EL SELLO Y LA INDIVIDUALIDAD ESTRICTA



Por Carlos Valdés Martín
En un sello especial descubrimos el equivalente a una individualidad única —indicio casi siempre discreto y pocas veces hasta privilegio del rey—, pues ofrece una entidad impar, distinta e infalsificable. Y no me refiero al sello automático, ese signo repetido por una máquina burocrática que más semeja fábrica que gesto humano[1].

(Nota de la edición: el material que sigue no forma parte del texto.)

/-- The copy of a multicast envelope for a link (R328, R430): for the link's peer, with the group in place of RPH. -/
def mcCopy (s : State) (e : Env) (k : Nat) : Env :=
  let e1 := setEf (setEf e 9 31 19 (4096 + k * 8 + eClass e)) 11 17 17 0
  courInfo e1 0 (s.rf (Reg.linkStat k) 28 19) (ownModule s) false true (cHops e) (flowOf s e) (eMcGroup e)

/-- The ports one multicast entry is copied to, of one egress slice, in ascending order. -/
def mcTargets (s : State) (e : Env) (sl : Nat) : List Nat :=
  let ps := redPorts s e (mcPorts s e)
  (List.range 32).map (fun i => sl * 32 + i) |>.filter fun p => ps.contains p

/-- The copies of a multicast envelope for its member links, made at once; the mark says whether one of them is admitted. -/
def linkCopies (s : State) (e : Env) : State × Bool :=
  (mcLinks s e).foldl (fun acc k =>
    let t := addRef acc.1 (eCell e)
    let h := 4096 + k * 8 + eClass e
    (copyInto t h (mcCopy s e k), acc.2 || (admitAt t h (mcCopy s e k)).2.isSome)) (s, false)

/-- A multicast envelope is admitted: a copy for each member link at once, an entry for each slice that holds a member port, whose PRUNE and redundancy are applied as its copies
are made (R328). -/
def admitMulti (s : State) (e : Env) : State :=
  let c := eCell e
  let r := linkCopies (redAssign s e (mcPorts s e)) e
  let s1 := if r.2 then mirrorCopies r.1 e false 0 else r.1
  let slices := (List.range 16).filter fun sl => (mcEntry s (eMcGroup e)).getD (1 + sl) 0 != 0 || !(mcTargets s e sl).isEmpty
  let s2 := slices.foldl (fun t sl => intoVoq (addRef t c) sl (eClass e) e (!r.2 && slices.head? == some sl)) s1
  dropRef (ringCopies s2 e (!r.2 && slices.isEmpty)) c none

/-- An envelope that names its Courier or internal pigeonhole meets steps 4 to 6 there. -/
def admitPlaced (s : State) (e : Env) : State :=
  match admitAt s (ePh e) e with
  | (s1, some e1) => ringCopies (mirrorCopies (intoPh s1 (ePh e) e1) e1 false 0) e1 false
  | (s1, none) => dropRef (ringCopies s1 e true) (eCell e) none

/-- A unicast envelope is admitted (R347 steps 4 to 6): to its port through a virtual output queue, with redundancy's copies, or
directly into a Courier or internal pigeonhole (R324). -/
def admitUni (s : State) (e : Env) : State :=
  let h := ePh e
  let c := eCell e
  if h < 4096 then
    let r := toPorts (redAssign s e [h / 8]) e (h % 8) (redPorts s e [h / 8]) true
    dropRef (ringCopies r.1 e r.2) c none
  else
    let r := if h < 4352 then courPlace s e else (s, 2, e)
    if r.2.1 = 0 then dropRef (ringCopies r.1 e true) c none
    else if r.2.1 = 1 then ringCopies r.1 e false
    else admitPlaced r.1 r.2.2

/-- The frame's cells stop landing (R322), and COLOUR 3 becomes 2 (R43). -/
def stopLanding (s : State) (c : Nat) : State := if hasFrame s c then s.setFrame c { s.frame c with landing := none } else s

/-- The entry checks of R45 on an envelope with VOID = 0 and MC = 0: the cause of the first that fails. -/
def entryCheck (e : Env) : Option Nat :=
  if 4416 ≤ ePh e then some 0x05
  else if ePh e < 4096 ∧ eEgrPort e ≠ ePh e / 8 then some 0x06
  else if (phClass (ePh e) (eClass e) == 7) != (eClass e == 7) then some 0x07
  else none

/-- Admission in the order of R347, from an envelope that is not void and has passed R45 and R61. -/
def admission (s : State) (e : Env) : State :=
  if tenResetting s (eTenancy e) then freeVoid s (voidBy 0x03 72 e)
  else if eMc e && !mcGood s e then dropRef (s.count Reg.depotMcBadCnt) (eCell e) none
  else match receiptCheck s e with
    | (s1, false) => dropRef s1 (eCell e) none
    | (s1, true) => if eMc e then admitMulti s1 e else admitUni s1 e

/-- An envelope that no ingress station has seen, with SEQ given by its source (R50): it is admitted as one that arrives, after the
checks of R45. -/
def sourceAdmit (s : State) (e : Env) : State :=
  let s1 := stopLanding s (eCell e)
  match if eMc e then none else entryCheck e with
  | some c => freeVoid s1 (voidBy c 72 e)
  | none => admission s1 e

/-- The SEQ check (R61): an unexpected SEQ raises ORDER_SEQ, and the expected value becomes SEQ + 1. -/
def seqCheck (s : State) (e : Env) : State :=
  let d := eDomain e
  let want := mapGet 0 s.depot.expSeq d
  let s1 := { s with depot := { s.depot with expSeq := mapSet 0 s.depot.expSeq d ((eSeq e + 1) % 65536) } }
  if want = eSeq e then s1 else s1.raise 0x0102 72 (eInPort e / 32) (d % 256) want (eSeq e)

/-- DEPOT_ENV_ARRIVE (R45, R49, R60, R61, R322, R347): the next envelope of a slice's ENV_D hatch. Where an envelope fails a check of R45 and its cut-through frame has already ended
errored, the cause of R45 is recorded and not 0x08; the specification does not rank the two (DESIGN CHOICE, log entry 66). -/
def execDepotEnvArrive (sl : Nat) (s : State) : Host.Outcome State Fault Refusal :=
  let h := hatchNo 4 sl
  match (s.hatch h).front with
  | some { pay := .env e _, flow := _, xpr := _ } =>
    let s1 := seqCheck (s.setHatch h (s.hatch h).consume) e
    let s2 := stopLanding s1 (eCell e)
    let e1 := if eColour e = 3 then setEf e 1 27 26 2 else e
    occur (s.dataPath && decide (sl < 16)) s
      (if eVoid e then freeVoid s2 e
       else match if eMc e then none else entryCheck e1 with
         | some c => freeVoid s2 (voidBy c 72 e1)
         | none => if eCut e && (s2.frame (eCell e)).ended == 2 then freeVoid s2 (voidBy 0x08 72 e1) else admission s2 e1)
  | _ => .next s

/-! ### Multicast group commands (R327) -/

/-- MC_WRITE: DEPOT_MC_SEL with WR replaces the whole entry from the data registers. -/
def execMcWrite (m : Nat) (val : Word) (s : State) : Host.Outcome State Fault Refusal :=
  occur (s.life.rails && bitOf val 31) s
    (s.command m Reg.mcSel val (fun _ => false) fun s =>
      { s with depot := { s.depot with
          mc := let e := (List.range 18).map fun i => if i = 0 then s.reg (Reg.mcData 0) &&& 0xFC000000 else s.reg (Reg.mcData i)
                mapSet [] s.depot.mc (fld val 13 0) (if e.all (· == 0) then [] else e) } })

/-- MC_READ: DEPOT_MC_SEL with RD loads the data registers from the entry. -/
def execMcRead (m : Nat) (val : Word) (s : State) : Host.Outcome State Fault Refusal :=
  occur (s.life.rails && bitOf val 30 && !bitOf val 31) s
    (s.command m Reg.mcSel val (fun _ => false) fun s =>
      (List.range 18).foldl (fun t i => t.setReg (Reg.mcData i) ((mcEntry s (fld val 13 0)).getD i 0)) s)

/-! ### Frames that end before their envelope is formed (R46, R81) -/

/-- A frame that ends errored before its envelope is formed: it leaves the store and its cells (R46, R81, R318). -/
def discardUnformed (s : State) (c : Nat) : State :=
  let s1 := { s with slices := s.slices.map fun p => (p.1, { p.2 with store := p.2.store.filter fun it => it.cell != c || it.env.isSome }) }
  freeFrame s1 c

/-- Whether a frame's envelope has been formed: no store slot of it waits for one. -/
def isFormed (s : State) (c : Nat) : Bool := !(s.slices.any fun p => p.2.store.any fun it => it.cell == c && it.env.isNone)

/-- The frame's port discards the rest of it. -/
def rxDiscard (s : State) (c : Nat) : State :=
  { s with ports := s.ports.map fun p =>
      (p.1, let drop := fun (r : RxFrame) => if r.cell = c ∧ r.admitted = true then { r with admitted := false } else r
        { p.2 with rx := p.2.rx.map drop, rxPre := p.2.rxPre.map drop }) }

end Sys2Proof.Machine
end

¿Qué es? Un dispositivo para marcar que deja huella distintiva en otro material y, también, es la marca misma. Notemos que se utiliza la misma palabra para el dispositivo y su efecto; donde artefacto y su acto se identifican. Aquí, encuentro una justificación para fusión de significados ya que la relación del dispositivo con el efecto es tan directa que establece una huella reconocible. En un sentido de servicio, se espera que el aparato-sello tenga una imagen especial que deje de modo indeleble su marca-sello. El vínculo entre las dos caras de este fenómeno es la individuación donde se mantiene un lazo entre esa marca y su origen.
El sello nos vincula a las ideas de autor y garantía, en ese sentido, su noción queda ligada a atributos del poder político. Y los monarcas se declaraban como los únicos con derecho para estampar algunos sellos, por ejemplo el de las monedas. Las antiguas monedas representan una manera de sellar el metal, pero los servicios que presta el metal acuñado son tan específicos que se separan de inmediato de cualquier otro acto de sellado, donde la función de distinguir una marca es lo más importante. En cambio, para la moneda la distinción del signo es una parte, sometida a la utilidad de soportar un valor y medirlo[2], pues cada moneda debía valer tanto y circular en la economía, lo cual trasciende hacia todo un mundo de operaciones mercantiles y financieras.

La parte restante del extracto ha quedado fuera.